DATA FOR REVIEW:
@[simp] theorem lzCommand_src (n : Nat) (c : BitVec 3) (l : Nat) (g : BitVec 1) (s : State) : (lzCommand n c l g s).src = s.src := rfl
@[simp] theorem lzCommand_srcLen (n : Nat) (c : BitVec 3) (l : Nat) (g : BitVec 1) (s : State) : (lzCommand n c l g s).srcLen = s.srcLen := rfl
@[simp] theorem lzCommand_rdByte (n : Nat) (c : BitVec 3) (l : Nat) (g : BitVec 1) (s : State) : (lzCommand n c l g s).rdByte = s.rdByte := rfl
@[simp] theorem lzCommand_rdBit (n : Nat) (c : BitVec 3) (l : Nat) (g : BitVec 1) (s : State) : (lzCommand n c l g s).rdBit = s.rdBit := rfl
@[simp] theorem lzCommand_wrAcc (n : Nat) (c : BitVec 3) (l : Nat) (g : BitVec 1) (s : State) : (lzCommand n c l g s).wrAcc = s.wrAcc := rfl
@[simp] theorem lzCommand_wrCnt (n : Nat) (c : BitVec 3) (l : Nat) (g : BitVec 1) (s : State) : (lzCommand n c l g s).wrCnt = s.wrCnt := rfl
@[simp] theorem lzCommand_snk (n : Nat) (c : BitVec 3) (l : Nat) (g : BitVec 1) (s : State) : (lzCommand n c l g s).snk = s.snk := rfl
@[simp] theorem lzCommand_g1Tw (n : Nat) (c : BitVec 3) (l : Nat) (g : BitVec 1) (s : State) : (lzCommand n c l g s).g1Tw = s.g1Tw := rfl
@[simp] theorem lzCommand_g1Th (n : Nat) (c : BitVec 3) (l : Nat) (g : BitVec 1) (s : State) : (lzCommand n c l g s).g1Th = s.g1Th := rfl
@[simp] theorem lzCommand_g1Primary (n : Nat) (c : BitVec 3) (l : Nat) (g : BitVec 1) (s : State) : (lzCommand n c l g s).g1Primary = s.g1Primary := rfl
@[simp] theorem lzCommand_g1Mode (n : Nat) (c : BitVec 3) (l : Nat) (g : BitVec 1) (s : State) : (lzCommand n c l g s).g1Mode = s.g1Mode := rfl
@[simp] theorem lzCommand_g1State (n : Nat) (c : BitVec 3) (l : Nat) (g : BitVec 1) (s : State) : (lzCommand n c l g s).g1State = s.g1State := rfl
@[simp] theorem lzCommand_g1Emit (n : Nat) (c : BitVec 3) (l : Nat) (g : BitVec 1) (s : State) : (lzCommand n c l g s).g1Emit = s.g1Emit := rfl
@[simp] theorem lzCommand_g1Total (n : Nat) (c : BitVec 3) (l : Nat) (g : BitVec 1) (s : State) : (lzCommand n c l g s).g1Total = s.g1Total := rfl
@[simp] theorem lzCommand_g1Cur (n : Nat) (c : BitVec 3) (l : Nat) (g : BitVec 1) (s : State) : (lzCommand n c l g s).g1Cur = s.g1Cur := rfl
@[simp] theorem lzCommand_ds (n : Nat) (c : BitVec 3) (l : Nat) (g : BitVec 1) (s : State) : (lzCommand n c l g s).ds = s.ds := rfl
@[simp] theorem lzCommand_bufB (n : Nat) (c : BitVec 3) (l : Nat) (g : BitVec 1) (s : State) : (lzCommand n c l g s).bufB = s.bufB := rfl
@[simp] theorem lzCommand_bufC (n : Nat) (c : BitVec 3) (l : Nat) (g : BitVec 1) (s : State) : (lzCommand n c l g s).bufC = s.bufC := rfl
@[simp] theorem lzCommand_bufD (n : Nat) (c : BitVec 3) (l : Nat) (g : BitVec 1) (s : State) : (lzCommand n c l g s).bufD = s.bufD := rfl
@[simp] theorem lzCommand_g2Start (n : Nat) (c : BitVec 3) (l : Nat) (g : BitVec 1) (s : State) : (lzCommand n c l g s).g2Start = s.g2Start := rfl
@[simp] theorem lzCommand_g2Pfx (n : Nat) (c : BitVec 3) (l : Nat) (g : BitVec 1) (s : State) : (lzCommand n c l g s).g2Pfx = s.g2Pfx := rfl
@[simp] theorem lzCommand_g2Pw (n : Nat) (c : BitVec 3) (l : Nat) (g : BitVec 1) (s : State) : (lzCommand n c l g s).g2Pw = s.g2Pw := rfl
@[simp] theorem lzCommand_g2Ph (n : Nat) (c : BitVec 3) (l : Nat) (g : BitVec 1) (s : State) : (lzCommand n c l g s).g2Ph = s.g2Ph := rfl
@[simp] theorem lzCommand_g2Tw (n : Nat) (c : BitVec 3) (l : Nat) (g : BitVec 1) (s : State) : (lzCommand n c l g s).g2Tw = s.g2Tw := rfl
@[simp] theorem lzCommand_g2Th (n : Nat) (c : BitVec 3) (l : Nat) (g : BitVec 1) (s : State) : (lzCommand n c l g s).g2Th = s.g2Th := rfl
@[simp] theorem lzCommand_dlW (n : Nat) (c : BitVec 3) (l : Nat) (g : BitVec 1) (s : State) : (lzCommand n c l g s).dlW = s.dlW := rfl
@[simp] theorem lzCommand_dlH (n : Nat) (c : BitVec 3) (l : Nat) (g : BitVec 1) (s : State) : (lzCommand n c l g s).dlH = s.dlH := rfl
@[simp] theorem lzCommand_phW (n : Nat) (c : BitVec 3) (l : Nat) (g : BitVec 1) (s : State) : (lzCommand n c l g s).phW = s.phW := rfl
@[simp] theorem lzCommand_phH (n : Nat) (c : BitVec 3) (l : Nat) (g : BitVec 1) (s : State) : (lzCommand n c l g s).phH = s.phH := rfl
@[simp] theorem lzCommand_colOff (n : Nat) (c : BitVec 3) (l : Nat) (g : BitVec 1) (s : State) : (lzCommand n c l g s).colOff = s.colOff := rfl
@[simp] theorem lzCommand_rowOff (n : Nat) (c : BitVec 3) (l : Nat) (g : BitVec 1) (s : State) : (lzCommand n c l g s).rowOff = s.rowOff := rfl
@[simp] theorem lzCommand_p0 (n : Nat) (c : BitVec 3) (l : Nat) (g : BitVec 1) (s : State) : (lzCommand n c l g s).p0 = s.p0 := rfl
@[simp] theorem lzCommand_p1 (n : Nat) (c : BitVec 3) (l : Nat) (g : BitVec 1) (s : State) : (lzCommand n c l g s).p1 = s.p1 := rfl
@[simp] theorem lzCommand_pix (n : Nat) (c : BitVec 3) (l : Nat) (g : BitVec 1) (s : State) : (lzCommand n c l g s).pix = s.pix := rfl
@[simp] theorem lzCommand_raster (n : Nat) (c : BitVec 3) (l : Nat) (g : BitVec 1) (s : State) : (lzCommand n c l g s).raster = s.raster := rfl
@[simp] theorem lzCommand_pal (n : Nat) (c : BitVec 3) (l : Nat) (g : BitVec 1) (s : State) : (lzCommand n c l g s).pal = s.pal := rfl
@[simp] theorem lzCommand_cfg (n : Nat) (c : BitVec 3) (l : Nat) (g : BitVec 1) (s : State) : (lzCommand n c l g s).cfg = s.cfg := rfl
@[simp] theorem lzCommand_cmd (n : Nat) (c : BitVec 3) (l : Nat) (g : BitVec 1) (s : State) : (lzCommand n c l g s).cmd = s.cmd := rfl
@[simp] theorem lzCommand_arg0 (n : Nat) (c : BitVec 3) (l : Nat) (g : BitVec 1) (s : State) : (lzCommand n c l g s).arg0 = s.arg0 := rfl
@[simp] theorem lzCommand_arg1 (n : Nat) (c : BitVec 3) (l : Nat) (g : BitVec 1) (s : State) : (lzCommand n c l g s).arg1 = s.arg1 := rfl
@[simp] theorem lzCommand_res (n : Nat) (c : BitVec 3) (l : Nat) (g : BitVec 1) (s : State) : (lzCommand n c l g s).res = s.res := rfl
@[simp] theorem lzCommand_st (n : Nat) (c : BitVec 3) (l : Nat) (g : BitVec 1) (s : State) : (lzCommand n c l g s).st = s.st := rfl
@[simp] theorem lzCommand_phase (n : Nat) (c : BitVec 3) (l : Nat) (g : BitVec 1) (s : State) : (lzCommand n c l g s).phase = s.phase := rfl
@[simp] theorem lzCommand_issued (n : Nat) (c : BitVec 3) (l : Nat) (g : BitVec 1) (s : State) : (lzCommand n c l g s).issued = s.issued := rfl
@[simp] theorem lzCommand_drawn (n : Nat) (c : BitVec 3) (l : Nat) (g : BitVec 1) (s : State) : (lzCommand n c l g s).drawn = s.drawn := rfl
@[simp] theorem lzCommand_srcDraw (n : Nat) (c : BitVec 3) (l : Nat) (g : BitVec 1) (s : State) : (lzCommand n c l g s).srcDraw = s.srcDraw := rfl
@[simp] theorem lzCommand_params (n : Nat) (c : BitVec 3) (l : Nat) (g : BitVec 1) (s : State) : (lzCommand n c l g s).params = s.params := rfl

@[simp] theorem startRel_src (y : BitVec 7) (s : State) : (startRel y s).src = s.src := rfl
@[simp] theorem startRel_srcLen (y : BitVec 7) (s : State) : (startRel y s).srcLen = s.srcLen := rfl
@[simp] theorem startRel_rdByte (y : BitVec 7) (s : State) : (startRel y s).rdByte = s.rdByte := rfl
@[simp] theorem startRel_rdBit (y : BitVec 7) (s : State) : (startRel y s).rdBit = s.rdBit := rfl
@[simp] theorem startRel_wrAcc (y : BitVec 7) (s : State) : (startRel y s).wrAcc = s.wrAcc := rfl
@[simp] theorem startRel_wrCnt (y : BitVec 7) (s : State) : (startRel y s).wrCnt = s.wrCnt := rfl
@[simp] theorem startRel_snk (y : BitVec 7) (s : State) : (startRel y s).snk = s.snk := rfl
@[simp] theorem startRel_g1Tw (y : BitVec 7) (s : State) : (startRel y s).g1Tw = s.g1Tw := rfl
@[simp] theorem startRel_g1Th (y : BitVec 7) (s : State) : (startRel y s).g1Th = s.g1Th := rfl
@[simp] theorem startRel_g1Primary (y : BitVec 7) (s : State) : (startRel y s).g1Primary = s.g1Primary := rfl
@[simp] theorem startRel_g1Mode (y : BitVec 7) (s : State) : (startRel y s).g1Mode = s.g1Mode := rfl
@[simp] theorem startRel_g1State (y : BitVec 7) (s : State) : (startRel y s).g1State = s.g1State := rfl
@[simp] theorem startRel_g1Emit (y : BitVec 7) (s : State) : (startRel y s).g1Emit = s.g1Emit := rfl
@[simp] theorem startRel_g1Total (y : BitVec 7) (s : State) : (startRel y s).g1Total = s.g1Total := rfl
@[simp] theorem startRel_g1Cur (y : BitVec 7) (s : State) : (startRel y s).g1Cur = s.g1Cur := rfl
@[simp] theorem startRel_ds (y : BitVec 7) (s : State) : (startRel y s).ds = s.ds := rfl
@[simp] theorem startRel_bufB (y : BitVec 7) (s : State) : (startRel y s).bufB = s.bufB := rfl
@[simp] theorem startRel_bufC (y : BitVec 7) (s : State) : (startRel y s).bufC = s.bufC := rfl
@[simp] theorem startRel_g2Ip (y : BitVec 7) (s : State) : (startRel y s).g2Ip = s.g2Ip := rfl
@[simp] theorem startRel_bufD (y : BitVec 7) (s : State) : (startRel y s).bufD = s.bufD := rfl
@[simp] theorem startRel_g2Cmd (y : BitVec 7) (s : State) : (startRel y s).g2Cmd = s.g2Cmd := rfl
@[simp] theorem startRel_g2Len (y : BitVec 7) (s : State) : (startRel y s).g2Len = s.g2Len := rfl
@[simp] theorem startRel_g2Long (y : BitVec 7) (s : State) : (startRel y s).g2Long = s.g2Long := rfl
@[simp] theorem startRel_g2Pfx (y : BitVec 7) (s : State) : (startRel y s).g2Pfx = s.g2Pfx := rfl
@[simp] theorem startRel_g2Pw (y : BitVec 7) (s : State) : (startRel y s).g2Pw = s.g2Pw := rfl
@[simp] theorem startRel_g2Ph (y : BitVec 7) (s : State) : (startRel y s).g2Ph = s.g2Ph := rfl
@[simp] theorem startRel_g2Tw (y : BitVec 7) (s : State) : (startRel y s).g2Tw = s.g2Tw := rfl
@[simp] theorem startRel_g2Th (y : BitVec 7) (s : State) : (startRel y s).g2Th = s.g2Th := rfl
@[simp] theorem startRel_dlW (y : BitVec 7) (s : State) : (startRel y s).dlW = s.dlW := rfl
@[simp] theorem startRel_dlH (y : BitVec 7) (s : State) : (startRel y s).dlH = s.dlH := rfl
@[simp] theorem startRel_phW (y : BitVec 7) (s : State) : (startRel y s).phW = s.phW := rfl
@[simp] theorem startRel_phH (y : BitVec 7) (s : State) : (startRel y s).phH = s.phH := rfl
@[simp] theorem startRel_colOff (y : BitVec 7) (s : State) : (startRel y s).colOff = s.colOff := rfl
@[simp] theorem startRel_rowOff (y : BitVec 7) (s : State) : (startRel y s).rowOff = s.rowOff := rfl
@[simp] theorem startRel_p0 (y : BitVec 7) (s : State) : (startRel y s).p0 = s.p0 := rfl
@[simp] theorem startRel_p1 (y : BitVec 7) (s : State) : (startRel y s).p1 = s.p1 := rfl
@[simp] theorem startRel_pix (y : BitVec 7) (s : State) : (startRel y s).pix = s.pix := rfl
@[simp] theorem startRel_raster (y : BitVec 7) (s : State) : (startRel y s).raster = s.raster := rfl
@[simp] theorem startRel_pal (y : BitVec 7) (s : State) : (startRel y s).pal = s.pal := rfl
@[simp] theorem startRel_cfg (y : BitVec 7) (s : State) : (startRel y s).cfg = s.cfg := rfl
@[simp] theorem startRel_cmd (y : BitVec 7) (s : State) : (startRel y s).cmd = s.cmd := rfl
@[simp] theorem startRel_arg0 (y : BitVec 7) (s : State) : (startRel y s).arg0 = s.arg0 := rfl
@[simp] theorem startRel_arg1 (y : BitVec 7) (s : State) : (startRel y s).arg1 = s.arg1 := rfl
@[simp] theorem startRel_res (y : BitVec 7) (s : State) : (startRel y s).res = s.res := rfl
@[simp] theorem startRel_st (y : BitVec 7) (s : State) : (startRel y s).st = s.st := rfl
@[simp] theorem startRel_phase (y : BitVec 7) (s : State) : (startRel y s).phase = s.phase := rfl
@[simp] theorem startRel_issued (y : BitVec 7) (s : State) : (startRel y s).issued = s.issued := rfl
@[simp] theorem startRel_drawn (y : BitVec 7) (s : State) : (startRel y s).drawn = s.drawn := rfl
@[simp] theorem startRel_srcDraw (y : BitVec 7) (s : State) : (startRel y s).srcDraw = s.srcDraw := rfl
@[simp] theorem startRel_params (y : BitVec 7) (s : State) : (startRel y s).params = s.params := rfl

WHAT THE TASK REQUIRES:
Copy the lines above exactly. Start with the line containing "g s).g1Mode = s.g1Mode := rfl", end with the line containing "g s).g1Total = s.g1Total := rfl", and include both.

FINISHED TASK:
@[simp] theorem lzCommand_g1Mode (n : Nat) (c : BitVec 3) (l : Nat) (g : BitVec 1) (s : State) : (lzCommand n c l g s).g1Mode = s.g1Mode := rfl
@[simp] theorem lzCommand_g1State (n : Nat) (c : BitVec 3) (l : Nat) (g : BitVec 1) (s : State) : (lzCommand n c l g s).g1State = s.g1State := rfl
@[simp] theorem lzCommand_g1Emit (n : Nat) (c : BitVec 3) (l : Nat) (g : BitVec 1) (s : State) : (lzCommand n c l g s).g1Emit = s.g1Emit := rfl
@[simp] theorem lzCommand_g1Total (n : Nat) (c : BitVec 3) (l : Nat) (g : BitVec 1) (s : State) : (lzCommand n c l g s).g1Total = s.g1Total := rfl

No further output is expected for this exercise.